I accepted a 7 days on/7 days off on call job with a hospice a few years ago and was told that during my off week I wouldn't have to do anything and during my on week I would have days off and be on call all night, similar to what your wife is considering. The reality after I had gotten through most of my orientation was that I was expected to be available during the days on my off week because I didn't have to go out at night (so no off week at all, go figure!), and that I would be available during the days on my on week because the supervisor decided that there weren't enough visits on average to warrant my salary. So on my on weeks, I was literally expected to be available 24/7 for seven days in a row. No, thanks, I quit as soon as all of this was presented to me.

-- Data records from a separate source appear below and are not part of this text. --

-- ==== Sys2Proof/Machine/Heat.lean ====
section
/-! DEFINITION. The Steam Zone Controller, the Dose Tracker and the zone monitors: targets (R108, R109, R134), readings
and monitor acts (R110, R140, R141), the regulation period (R112 to R120), the valve window (R114), trips and releases
(R119), settling (R120, R121), cells and verdicts (R130 to R133), the heat limit (R135) and the drain test (R128). -/

namespace Sys2Proof.Machine

/-! ### Targets -/

/-- T_base + floor(inc × min(v, v_nom) / v_nom) (R134). -/
def compensated (r : Recipe) (z : Fin 4) (v : Nat) : Nat := r.tBase + r.inc.get z * min v r.vNom / r.vNom

/-- A line state in which used zones stand at T_standby (R108). -/
def standby (l : LineState) : Bool := decide (l = .stopped) || decide (l = .tripped)

/-- The table of R108. -/
def targetFor (entry : Option Recipe) (l : LineState) (v : Nat) (z : Fin 4) : Nat :=
  match entry with
  | none => 0
  | some r => if usedZone r z && !standby l then compensated r z v else r.tStandby

/-- The monitor is told of a target change (R139, R142). -/
def monitorNewTarget (k : ZoneMonitor) : ZoneMonitor :=
  { k with blank := k.blankSet, targetChanged := k.targetChanged || decide (k.hold = .target) }

/-- A zone takes a target as a change (R109). -/
def changeTarget (z : Fin 4) (t : Nat) (s : State) : State :=
  (s.onZone z fun q => { q with target := t, blank := 5, settle := 0 }).onZoneMonitor z monitorNewTarget

/-- A target is handed: one equal to the target held changes nothing (R109). -/
def handTarget (t : Nat) (z : Fin 4) (s : State) : State :=
  if (s.zones.get z).target = t then s else changeTarget z t s

/-- The selection is worked out for all four zones and handed (R134). -/
def retarget (s : State) : State :=
  zonesInOrder.foldl (fun a z => handTarget (targetFor (tunnelEntry s) s.sup.line s.sup.vPlanRun z) z a) s

/-! ### Probe tests (R111, R145) -/

/-- The test ends: no zone under test, no test current. -/
def endTest (s : State) : State :=
  s.onMonitor fun m => { m with test := none, testPeriods := 0, testLatest := none }

/-- A zone that leaves SOFT, REGULATING and PURGE ends a test of it with no verdict (R111). -/
def endTestOf (z : Fin 4) (s : State) : State := if s.monitor.test = some z then endTest s else s

/-- A held reading is released (R111). -/
def releaseReading (z : Fin 4) (s : State) : State := s.onZone z fun q => { q with held := false }

/-- SOFT, REGULATING or PURGE: the states a trip, a probe fault or a test finds (R119, R144). -/
def enabledRunning (st : ZoneState) : Bool :=
  match st with
  | .soft | .regulating | .purge => true
  | .off | .tripped | .probeFault => false

/-- A test begins at a zone: its reading is held (R111, R145). -/
def beginTest (z : Fin 4) (s : State) : State :=
  (s.onMonitor fun m => { m with test := some z, testPeriods := 0, testLatest := none }).onZone z
    fun q => { q with held := true }

/-- A zone may be tested (R144). -/
def testable (s : State) (z : Fin 4) : Bool :=
  enabledRunning (s.zones.get z).state && !(s.monitor.zones.get z).probeFlagged
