/-- The estimated remaining (R153).  That it is taken by position alone, so that it is above 0 again on a web that has run
back before the exhaustion position, is the model's reading (log 52). -/
def estimated (p : Pos) (r : RollStatus) : Nat := if reached p (exhaustion r) then 0 else (exhaustion r - p).toNat

/-- ROLL_LOW, once for each status, with the planner IDLE (R154). -/
def testRollLow (s : State) : State :=
  match s.roll.planner.status with
  | none => s
  | some r =>
    if s.roll.planner.state = .idle ∧ r.lowRaised = false ∧ estimated s.tracker.pIn r < s.roll.geo.low then
      raise .rollLow (bytes4 (estimated s.tracker.pIn r))
        (s.onPlanner fun p => { p with status := some { r with lowRaised := true } })
    else s

/-! ### The layout (R158, R159) -/

/-- A choice the search may make. -/
structure Candidate where
  pFire : Pos
  stretch : Stretch
  order : Option Nat
  deriving DecidableEq, Repr

/-- A run of unpleated lengths being laid out: its start, its counts so far, the order of its last length. -/
structure FlatRun where
  start : Pos
  len : Nat
  owner : Nat
  deriving DecidableEq, Repr

/-- The layout so far: where the next length starts, the carry, the run in hand, and the choice once made. -/
structure Lay where
  pos : Pos
  carry : Nat
  run : Option FlatRun
  found : Option Candidate
  deriving DecidableEq, Repr

/-- What the layout reads of the part. -/
structure LayContext where
  set : FormerSettings
  geo : RollGeometry
  pIn : Pos
  deadline : Pos
  slots : List Slot
  deriving DecidableEq, Repr

/-- The fire position of a stretch (R159). -/
def firePosition (g : RollGeometry) (start : Pos) (len : Nat) : Pos := ahead start ((len - g.j) / 2) - dist g.lSf

/-- A fire position the search may choose: at or after p_in + A and at or before p_deadline (R160). -/
def choosable (k : LayContext) (p : Pos) : Bool := reached p (ahead k.pIn k.geo.a) && reached k.deadline p

/-- A run ends: it is a stretch, chosen when it qualifies and its fire position can be chosen (R159, R160). -/
def closeRun (k : LayContext) (l : Lay) : Lay :=
  match l.run with
  | none => l
  | some r =>
    let p := firePosition k.geo r.start r.len
    if k.geo.c ≤ r.len ∧ choosable k p then
      { l with run := none, found := some ⟨p, ⟨r.start, some (ahead r.start r.len)⟩, some r.owner⟩ }
    else { l with run := none }

/-- An unpleated span of `n` counts joins the run in hand or begins one (R158). -/
def laySpanFlat (owner n : Nat) (l : Lay) : Lay :=
  match l.run with
  | none => { l with pos := ahead l.pos n, run := some ⟨l.pos, n, owner⟩ }
  | some r => { l with pos := ahead l.pos n, run := some ⟨r.start, r.len + n, owner⟩ }

/-- A pleated span of `n` counts ends the run in hand; one of count 0 keeps it joined (R158, log 18). -/
def laySpanPleated (k : LayContext) (n : Nat) (l : Lay) : Lay :=
  if n = 0 then l else { closeRun k l with pos := ahead l.pos n }

/-- A length not yet begun: converted with the carry, then laid as a span (R158). -/
def layLength (k : LayContext) (owner : Nat) (pleated : Bool) (len : Nat) (l : Lay) : Lay :=
  let n := issuedCount k.set l.carry len
  let l1 := if pleated then laySpanPleated k n l else laySpanFlat owner n l
  { l1 with carry := carryAfter k.set l.carry len }

/-- `n` repeats of a step from repeat `r` on. -/
def layRepeats (k : LayContext) (owner : Nat) (st : StepRec) : Nat → Nat → Lay → Lay
  | 0, _, l => l
  | n + 1, r, l =>
    if l.found.isSome then l
    else
      layRepeats k owner st n (r + 1)
        (layLength k owner (isPleated st) (if isPleated st then strokeLength st r else st.width) l)

/-- Whole steps in index order. -/
def laySteps (k : LayContext) (owner : Nat) : List StepRec → Lay → Lay
  | [], l => l
  | st :: rest, l => if l.found.isSome then l else laySteps k owner rest (layRepeats k owner st st.rep 0 l)

/-- The tail of a panel. -/
def layTail (k : LayContext) (owner : Nat) (sl : Slot) (l : Lay) : Lay :=
  if l.found.isSome then l else layLength k owner false sl.tail l

/-- A whole panel: lead, steps, tail (R158). -/
def layPanel (k : LayContext) (owner : Nat) (sl : Slot) (l : Lay) : Lay :=
  layTail k owner sl (laySteps k owner sl.steps (layLength k owner false sl.lead l))

/-- `n` panels of one order. -/
def layPanels (k : LayContext) (owner : Nat) (sl : Slot) : Nat → Lay → Lay
  | 0, l => l
  | n + 1, l => if l.found.isSome then l else layPanels k owner sl n (layPanel k owner sl l)

/-- The pattern of an order. -/
def patternOf (k : LayContext) (o : Order) : Slot := k.slots.getD o.pattern.val Slot.cleared
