-- ==== Sys2Proof/Machine/LineCommands.lean ====
section
/-! DEFINITION. Commands of the Line Supervisor: LINE_START (R178), LINE_STOP (R181), LINE_RESET (R187), SPEED_SET and
MOTION_SET (R176), the speed update (R185) and the hood's timers (R177, R180). -/

namespace Sys2Proof.Machine

/-- A zone stands TRIPPED or in PROBE_FAULT (R178). -/
def zoneFaulted (q : Zone) : Bool := decide (q.state = .tripped) || decide (q.state = .probeFault)

/-- Checks 1, 3, 4 and 5 of R178. -/
def mayStart (s : State) : Bool :=
  decide (s.sup.line = .stopped) && !s.former.retractAfterTrip &&
    !(zonesInOrder.any fun z => zoneFaulted (s.zones.get z)) && !s.monitor.estop

/-- LINE_START (R178); check 2 is the order at the head. -/
def lineStart (_ : Port) (_ : List Byte) (s : State) : State × Answer :=
  match headOrder s with
  | none => refuse .wrongState s
  | some o =>
    if mayStart s then
      let s1 := settle (enterLine .warming (recipeForRun o.recipe s))
      okWith (byte1 (orNone255 s1.dose.tunnelRecipe)) s1
    else refuse .wrongState s

/-- LINE_START (R178). -/
def execLineStart (f : Frame) (s : State) : Result := .next (serve 0x10 (some .line) (exactly 0) lineStart f s)

/-- LINE_STOP of a mode (R181). -/
def stopLine (endOfPanel : Bool) (s : State) : State × Answer :=
  match s.sup.line with
  | .stopped | .tripped => refuse .wrongState s
  | .stopping => okWith [] s
  | .warming | .lowering => okWith [] (settle (stopNow s))
  | .running | .holding =>
    if endOfPanel && workInFormation s.former then
      (s.onSup fun v => { v with stopPending := true }, ⟨.accepted, []⟩)
    else okWith [] (settle (stopNow s))

/-- LINE_STOP (R181). -/
def lineStop (_ : Port) (pl : List Byte) (s : State) : State × Answer :=
  if 1 < u8 pl 0 then refuse .badValue s else stopLine (decide (u8 pl 0 = 1)) s

/-- LINE_STOP_IMMEDIATE (R181). -/
def execLineStopImmediate (f : Frame) (s : State) : Result :=
  .next (serve 0x11 (some .line) (exactly 1) lineStop f s)

/-- LINE_STOP_END_OF_PANEL (R181). -/
def execLineStopEndOfPanel (f : Frame) (s : State) : Result :=
  .next (serve 0x11 (some .line) (exactly 1) lineStop f s)

/-! ### Line reset (R187) -/

/-- The Web Tracker's line reset (R100). -/
def resetTracker (t : Tracker) : Tracker :=
  { t with pIn := 0, pOut := 0, high := 0, joints := [], droppedCaptures := 0, droppedMarks := 0, map := [],
           table := [], nextPanel := 0, reports := [], begun := 0, taken := 0 }

/-- The Dose Tracker's line reset (R136). -/
def resetDose (d : Dose) : Dose :=
  { d with tunnelRecipe := none, pendingRecipe := none, cells := List.replicate d.tunnel.n none,
           nextShift := dist d.tunnel.pitch }

/-- A zone's duties and valve with the tunnel recipe become none (R115, R122). -/
def shutZone (q : Zone) : Zone := { q with duty := 0, windowDuty := 0, valve := false }

/-- The zones' line reset: target 0 as a change, valve closed, the settled condition false (R122). -/
def resetZones (s : State) : State :=
  (zonesInOrder.foldl (fun a z => (changeTarget z 0 a).onZone z shutZone) s).withSettled false

/-- The Supervisor's line reset (R175). -/
def resetSupervisor (v : Supervisor) : Supervisor :=
  { dropSpeed v with stopPending := false, causes := ⟨false, false, false⟩, formerLimit := none, spliceLimit := false }

/-- Every block at its line-reset values (R23, R35, R55, R57, R100, R122, R136, R151, R173, R187). -/
def lineResetState (s : State) : State :=
  ((((((((s.onTracker resetTracker).onQueue fun q => { q with orders := [], active := false }).onStore fun st =>
    { st with slots := st.slots.map fun sl => { sl with refs := 0 } }).onDose resetDose).onFormer fun f =>
    Former.atRest f.set).onPlanner fun _ => Planner.reset).onCut fun _ => Cut.reset).onSup resetSupervisor).onMonitor
    fun m => { m with breakTimer := none }

/-- Panels discarded by a line reset (R100). -/
def panelsDiscarded (s : State) : Nat := s.tracker.table.length + s.tracker.reports.length

/-- LINE_RESET (R187). -/
def lineReset (_ : Port) (_ : List Byte) (s : State) : State × Answer :=
  if standby s.sup.line then
    okWith (bytes2 (panelsDiscarded s))
      (raise .lineResetDone (bytes2 (panelsDiscarded s)) (resetZones (lineResetState s)))
  else refuse .wrongState s

/-- LINE_RESET (R187). -/
def execLineReset (f : Frame) (s : State) : Result := .next (serve 0x12 (some .line) (exactly 0) lineReset f s)

/-! ### Settings -/

/-- SPEED_SET (R176). -/
def speedSet (_ : Port) (pl : List Byte) (s : State) : State × Answer :=
  let v := min (u16 pl 0) s.sup.set.vMax
  (s.onSup fun u => { u with vReq := v }, ⟨if u16 pl 0 ≤ s.sup.set.vMax then .ok else .clamped, bytes2 v⟩)

/-- SPEED_SET (R176). -/
def execSpeedSet (f : Frame) (s : State) : Result := .next (serve 0x13 (some .line) (exactly 2) speedSet f s)

/-- MOTION_SET (R176).  BAD_VALUE goes before WRONG_STATE (log 45). -/
def motionSet (_ : Port) (pl : List Byte) (s : State) : State × Answer :=
  let m := motionSettingsOf pl
  if motionSettingsOk pl m = false then refuse .badValue s
  else if m.vMax ≠ s.sup.set.vMax ∧ standby s.sup.line = false then refuse .wrongState s
  else okWith [] (s.onSup fun v => { v with set := m })

/-- MOTION_SET (R176). -/
def execMotionSet (f : Frame) (s : State) : Result := .next (serve 0x1A (some .line) (exactly 7) motionSet f s)

/-! ### Timers -/

/-- SPEED_UPDATE (R185). -/
def execSpeedUpdate (s : State) : Result := .next (speedSteps (settle (speedUpdate s)))

/-- HOOD_TIMER_EXPIRY (R177): HOOD_FAULT in every line state.  A stopped timer has no expiry (log 6). -/
def execHoodTimerExpiry (s : State) : Result :=
  .next
    (if running s.sup.hoodTimer then
      settle (s.onSup fun v => { v with hoodTimer := none }, [.trip .hoodFault])
    else s)

/-- HOOD_DELAY_EXPIRY (R180, R182): the hood is commanded up.  A stopped timer has no expiry (log 6). -/
def execHoodDelayExpiry (s : State) : Result :=
  .next
    (if running s.sup.hoodDelayTimer then
      settle (commandHood false (s.onSup fun v => { v with hoodDelayTimer := none }), [])
    else s)

end Sys2Proof.Machine
end

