-- ==== Sys2Proof/Machine/Step.lean ====
section
/-! DEFINITION. One step of the part: the command at the front of the queue; on an empty queue, the part's own time. -/

namespace Sys2Proof.Machine

/-- The queue moves up: the command at its front has been taken. -/
def State.withPending (q : List Instr) (s : State) : State := { s with pending := q }

/-- On an empty queue an expiry that is due is taken, or else a millisecond passes (log 1, log 2). -/
def idle (s : State) : Host.Outcome State Fault Refusal :=
  match pick s (dueNow s) with
  | none => .next (tick s)
  | some c => exec c s.nextFree

/-- One step. -/
def step (s : State) : Host.Outcome State Fault Refusal :=
  match s.pending with
  | [] => idle s
  | c :: rest => exec c (s.withPending rest)

/-- `s` with the command a table word spells at the front of its queue; no row gives bits, so no word spells one
(log 29). -/
def State.withFetchWord (s : State) (nbits w : Nat) : State :=
  match decodeTableWord nbits w with
  | none => s
  | some c => s.withPending (c :: s.pending)

end Sys2Proof.Machine
end

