/-- The ring holds N cells, each dose within 24 bits (R126, R129). -/
def Ring (s : State) : Prop :=
  s.dose.cells.length = s.dose.tunnel.n ∧ 16 ≤ s.dose.tunnel.n ∧
    ∀ c, some c ∈ s.dose.cells → c.dose ≤ 16777215

/-- An occurrence of a kind has reached every port since `s`: noted where the port routes it (R23, R27). -/
def Noted (k : EventKind) (detail : List Byte) (s t : State) : Prop :=
  ∀ q, (t.router.get q).records[eventNumber k]? = (notePort k detail (s.router.get q)).records[eventNumber k]?

/-- No occurrence of a kind since `s`. -/
def Unnoted (k : EventKind) (s t : State) : Prop :=
  ∀ q, (t.router.get q).records[eventNumber k]? = (s.router.get q).records[eventNumber k]?

/-- The settled condition (R120). -/
def settledCondition (s : State) : Bool :=
  match entryOf s with
  | none => false
  | some r => decide (∀ z : Fin 4, r.inc.get z ≠ 0 → r.settle ≤ (s.zones.get z).settle)

/-! ### What a trip leaves -/

/-- The former after a trip's abort (R76). -/
def abortedFormer (home : Bool) (f : Former) : Former :=
  { f with
    state := .idle, resume := none, hold := .none, panel := none, step := none, trigger := none, late := false,
    reachedInStop := false, timer := none, bridgeTarget := none, bladeSide := false,
    retractAfterTrip := f.retractAfterTrip || !home }

/-- A bridge is running at the former, HELD or not (R79). -/
abbrev Bridging (f : Former) : Prop := f.state = .bridge ∨ (f.state = .held ∧ f.resume = some .bridge)

/-- A splice is armed and has not fired (R167). -/
abbrev Armed (p : Planner) : Prop := p.state = .planning ∨ p.state = .scheduled ∨ p.state = .approach

/-- The abort of a panel retires a cancel-pending order (R49). -/
def AbortRetires (s : State) (o : Order) (os : List Order) : Prop :=
  s.former.panel ≠ none ∧ s.queue.orders = o :: os ∧ o.cancel = true

/-- `t` is the line tripped from `s` by a cause: speeds 0, hood commanded up, zones handed T_standby (R183); the former
aborted, its panel closed ABORTED or its bridge ended (R76, R79); a cancel-pending order retired (R49); a splice not yet
fired cancelled (R167); and the events of all this. -/
def TrippedBy (c : TripCause) (s t : State) : Prop :=
  let f := s.former
  let p := s.roll.planner
  let home := t.tracker.bladeHome.level
  let released (os : List Order) : List Order :=
    if Armed p then os.map fun o => { o with frozen := false } else os
  (t.sup.line = .tripped ∧ t.sup.prev = s.sup.line ∧ t.sup.tripCause = some c ∧ t.sup.vPlan = 0 ∧ t.sup.vRef = 0 ∧
    t.sup.speedOut = 0 ∧ t.sup.stopPending = false ∧ t.sup.causes = ⟨false, false, false⟩ ∧ t.sup.hoodDown = false ∧
    t.sup.hood = (if t.tracker.hoodUp.level = true then .up else .raising) ∧ t.sup.hoodDelayTimer = none ∧
    t.monitor.breakTimer = none) ∧
  Noted .trip
    (le1 (1 + codeIn [.estop, .webBreak, .webReverse, .feedTimeout, .bladeJam, .hoodFault, .rollOut] c) ++
      le1 (lineCode s.sup.line) ++ le4 s.tracker.pOut.toNat) s t ∧
  Noted .lineState (le1 6 ++ le1 (lineCode s.sup.line) ++ le1 0) s t ∧
  (∀ z, (t.zones.get z).target = match s.dose.tunnelRecipe with
    | none => 0
    | some i => (s.dose.recipes.get i).tStandby) ∧
  t.former = abortedFormer home f ∧
  (JointFlags s →
    t.tracker = { s.tracker with
      map := s.tracker.map ++ (match f.panel with
          | none => []
          | some n => [⟨.panelEnd, s.tracker.pOut, some n⟩]) ++
        (if Bridging f then [⟨.bridgeEnd, s.tracker.pOut, none⟩] else []),
      table := s.tracker.table.map fun r =>
        if f.panel = some r.number then
          { r with
            pInEnd := some s.tracker.pIn, pOutEnd := some s.tracker.pOut, aborted := true, state := .travelling }
        else r }) ∧
  (t.dose.pendingRecipe = if Bridging f then none else s.dose.pendingRecipe) ∧
  ((∀ o os, ¬AbortRetires s o os) →
    t.queue.active = s.queue.active ∧ t.queue.orders = released s.queue.orders) ∧
  (∀ o os, AbortRetires s o os →
    t.queue.active = false ∧ t.queue.orders = released os ∧
      Noted .orderDone (le1 o.id ++ le1 o.pattern.val ++ le2 o.done ++ le1 1) s t) ∧
  (Armed p →
    t.roll.planner.state = .idle ∧ t.roll.planner.pFire = none ∧ t.roll.planner.stretch = none ∧
      t.roll.planner.freeze = none ∧ t.roll.planner.jointDue = none ∧ t.sup.spliceLimit = false ∧
      Noted .spliceFailed (le1 2 ++ le4 (p.pFire.getD 0).toNat) s t) ∧
  (¬Armed p → t.roll.planner.state = p.state ∧ t.roll.planner.pFire = p.pFire)

/-! ### What a panel boundary leads to -/

/-- The former with the first length of a new panel begun (R64). -/
def leadEntered (s : State) : Former :=
  { s.former with
    state := .lead, hold := .none, resume := none, panel := some s.tracker.nextPanel, step := none,
    target := s.tracker.pIn + BitVec.ofNat 32 (countOf s.former (patternAhead s).lead),
    cIn := carryOf s.former (patternAhead s).lead }

/-- The tracker with a new panel of an order begun: its mark, its record, its number (R64, R93). -/
def panelBegun (o : Order) (t : Tracker) : Tracker :=
  { t with
    map := t.map ++ [⟨.panelStart, t.pOut, some t.nextPanel⟩],
    table := t.table ++
      [{ number := t.nextPanel, orderId := o.id, pattern := o.pattern, recipe := o.recipe, pInStart := t.pIn,
         pOutStart := t.pOut, pInEnd := none, pOutEnd := none, formed := 0, clamped := 0, lateStrokes := 0,
         joint := false, jointUnconfirmed := false, aborted := false, cutThrough := false, judged := 0, doseMin := 0,
         doseMax := 0, peak := 0, verdict := .none, state := .forming }],
    nextPanel := t.nextPanel + 1, begun := t.begun + 1 }

/-- The boundary test has found no work or no room: HELD for a reason, which holds the line (R62, R180).  With a hood delay
of 0 the delay timer stays stopped, the model's reading (log 38). -/
def HeldFor (h : HoldReason) (c : HoldCauses) (u t : State) : Prop :=
  t.former = { u.former with state := .held, hold := h, resume := none } ∧ t.tracker = u.tracker ∧
    t.queue = u.queue ∧ t.sup.line = .holding ∧ t.sup.prev = .running ∧ t.sup.causes = c ∧ t.sup.vPlan = 0 ∧
    t.sup.vRef = 0 ∧ t.sup.speedOut = 0 ∧
    t.sup.hoodDelayTimer = (if u.sup.set.hoodDelay = 0 then none else some (u.sup.set.hoodDelay * 100)) ∧
    Noted .hold (le1 (wt c.starved 1 + wt c.trackFull 2)) u t

/-- `t` is what the boundary test makes of `u`, an IDLE former on a RUNNING line without a hold cause (the table of R62;
R64, R77).  A bridge whose tunnel is drained at once, and a lead without a length, are not told. -/
def BoundaryTaken (u t : State) : Prop :=
  let marks := 64 - u.tracker.map.length
  (u.queue.orders = [] →
    HeldFor .starved ⟨true, false, false⟩ u t ∧ Noted .runQueueEmpty [] u t) ∧
  ∀ o os, u.queue.orders = o :: os →
    (u.dose.tunnelRecipe ≠ some o.recipe → marks < 2 → HeldFor .trackFull ⟨false, true, false⟩ u t) ∧
    (u.dose.tunnelRecipe ≠ some o.recipe → 2 ≤ marks → ¬tunnelDrained u →
      t.former = { u.former with
        state := .bridge, hold := .none, resume := none, bladeSide := false, bridgeTarget := some o.recipe } ∧
      t.tracker = { u.tracker with map := u.tracker.map ++ [⟨.bridgeStart, u.tracker.pOut, none⟩] } ∧
      t.dose = { u.dose with pendingRecipe := some o.recipe } ∧ t.queue.active = u.queue.active ∧
      t.sup.line = .running) ∧
    (u.dose.tunnelRecipe = some o.recipe → 32 ≤ u.tracker.table.length ∨ marks < 4 →
      HeldFor .trackFull ⟨false, true, false⟩ u t) ∧
    (u.dose.tunnelRecipe = some o.recipe → u.tracker.table.length < 32 → 4 ≤ marks →
      lengthRuns (countOf u.former (patternAhead u).lead) →
      t.former = leadEntered u ∧ t.tracker = panelBegun o u.tracker ∧ t.queue.active = true ∧ t.sup.line = .running)

/-- The panel in formation has ended at TAIL's end: its mark and end positions, the former at its boundary, the active
order's count, with which the order may retire (R48, R71). -/
def panelEnded (n : BitVec 16) (s : State) : State :=
  { s with
    former := { s.former with state := .idle, panel := none, step := none },
    tracker := { s.tracker with
      map := s.tracker.map ++ [⟨.panelEnd, s.tracker.pOut, some n⟩],
      table := s.tracker.table.map fun r =>
        if r.number = n then
          { r with pInEnd := some s.tracker.pIn, pOutEnd := some s.tracker.pOut, state := .travelling }
        else r },
    queue := match s.queue.orders with
      | [] => s.queue
      | o :: os =>
        let o' : Order := { o with done := min 65535 (o.done + 1) }
        if (o.count ≠ 0 ∧ o.count ≤ o'.done) ∨ o.cancel = true then { s.queue with orders := os, active := false }
        else { s.queue with orders := o' :: os } }

/-- A bridge has ended, with no joint due: its mark, the former at its boundary (R78). -/
def bridgeEnded (s : State) : State :=
  { s with
    former := { s.former with state := .idle, bridgeTarget := none },
    tracker := { s.tracker with map := s.tracker.map ++ [⟨.bridgeEnd, s.tracker.pOut, none⟩] },
    roll := { s.roll with planner := { s.roll.planner with jointDue := none } } }

/-- `t` is what the end of a stroke of step `st`, at index `i`, makes of `s` once the blade is home: the pleat counted, the
former moved on, or paused while the line stops (R69, R70, R74, R182). -/
def StrokeEnded (i : Nat) (st : StepRec) (s t : State) : Prop :=
  let u := afterPleat i st (pleatFormed s)
  (s.sup.line = .stopping →
    t.former = { u.former with state := .held, hold := .stoppedMid, resume := some u.former.state } ∧
    t.tracker = u.tracker ∧ (s.sup.vRef = 0 → t.sup.line = .stopped ∧ t.sup.prev = .stopping) ∧
    (s.sup.vRef ≠ 0 → t = { u with former := t.former })) ∧
  (s.sup.line ≠ .stopping → ¬(u.former.state = .wait ∧ s.former.late = true) → FormerRests u → t = u) ∧
  (∀ k next, s.sup.line ≠ .stopping → u.former.state = .wait → s.former.late = true ∨ triggerMet u →
    u.former.step = some k → (patternAhead s).steps[k]? = some next → strokeRuns u.former next u.former.rep →
    t = strokeStarted next u)

/-! ### What a splice search finds (R158 to R161) -/

/-- A length ahead of the former, not yet converted: pleated or not, and the order it is formed for. -/
structure LengthAhead where
  pleated : Bool
  length : Nat
  order : Nat
  deriving DecidableEq, Repr

/-- The lengths of a step from a repeat on (R158). -/
def stepLengths (id : Nat) (st : StepRec) (r : Nat) : List LengthAhead :=
  (List.range' r (st.rep - r)).map fun k =>
    if st.kind = 3 then ⟨false, st.width, id⟩ else ⟨true, pleatLength st (pleatDepth st k), id⟩

/-- Steps in index order, then the tail. -/
def stepsAndTail (id : Nat) (sl : Slot) (steps : List StepRec) : List LengthAhead :=
  (steps.flatMap fun st => stepLengths id st 0) ++ [⟨false, sl.tail, id⟩]

/-- A panel's lengths: lead, steps, tail (R158). -/
def panelLengths (id : Nat) (sl : Slot) : List LengthAhead := ⟨false, sl.lead, id⟩ :: stepsAndTail id sl sl.steps

/-- The panels an order gives, one in formation included; a continuous order 64 (R158). -/
def panelsGiven (o : Order) : Nat := if o.count = 0 then 64 else o.count - o.done

/-- So many panels of an order. -/
def orderLengths (s : State) (o : Order) (n : Nat) : List LengthAhead :=
  (List.replicate n (panelLengths o.id (slotAt s o.pattern))).flatten

/-- The lengths of queued orders behind one of a recipe, up to another recipe or a continuous order (R158). -/
def queueLengths (s : State) (recipe : Fin 4) : List Order → List LengthAhead
  | [] => []
  | o :: os =>
    if o.recipe = recipe then
      orderLengths s o (panelsGiven o) ++ (if o.count = 0 then [] else queueLengths s recipe os)
    else []

/-- The state the layout begins from: a HELD former's resume state, IDLE at a boundary (R158). -/
def stateAhead (f : Former) : FormerState := if f.state = .held then f.resume.getD .idle else f.state

/-- The lengths of the present panel behind the one in hand (the table of R158). -/
def restLengths (s : State) (o : Order) : List LengthAhead :=
  let f := s.former
  let sl := slotAt s o.pattern
  let i := f.step.getD 0
  let strokes (r : Nat) : List LengthAhead :=
    (match sl.steps[i]? with
      | none => []
      | some st => stepLengths o.id st r) ++ stepsAndTail o.id sl (sl.steps.drop (i + 1))
  match stateAhead f with
  | .lead => stepsAndTail o.id sl sl.steps
  | .wait => strokes f.rep
  | .feed | .tuck | .press | .retract | .flat => strokes (f.rep + 1)
  | .idle | .tail | .bridge | .held => []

Tell your wife to be very, very careful and ask a LOT of questions about job expectations. Will she be expected to do anything above and beyond the emergent visits? Will she have to do admissions, clean up after a slow case manager who consistently doesn't get her work done during the day? If possible, she needs to get it in writing. That was my mistake.

Best to both of you!

Specializes in PACU.

I previously worked as an admin for a hospice and have lots of thoughts about how that works out, if your wife would like to chat about it, I'd respond.

They have beyond low-balled her and I wouldn't get out of bed for $50K on that schedule.

They want to work your wife like a dog while paying her just full time pay. Thats the bottom line of it.

Pay varies by location of the country. But this sounds low for the amount of hours they require her to work, even in places with lower cost of living.If I was offered this, I'd keep looking for another job. A company that doesn't value one's contributions during the hire process will only treat the employee worse once they take that offer.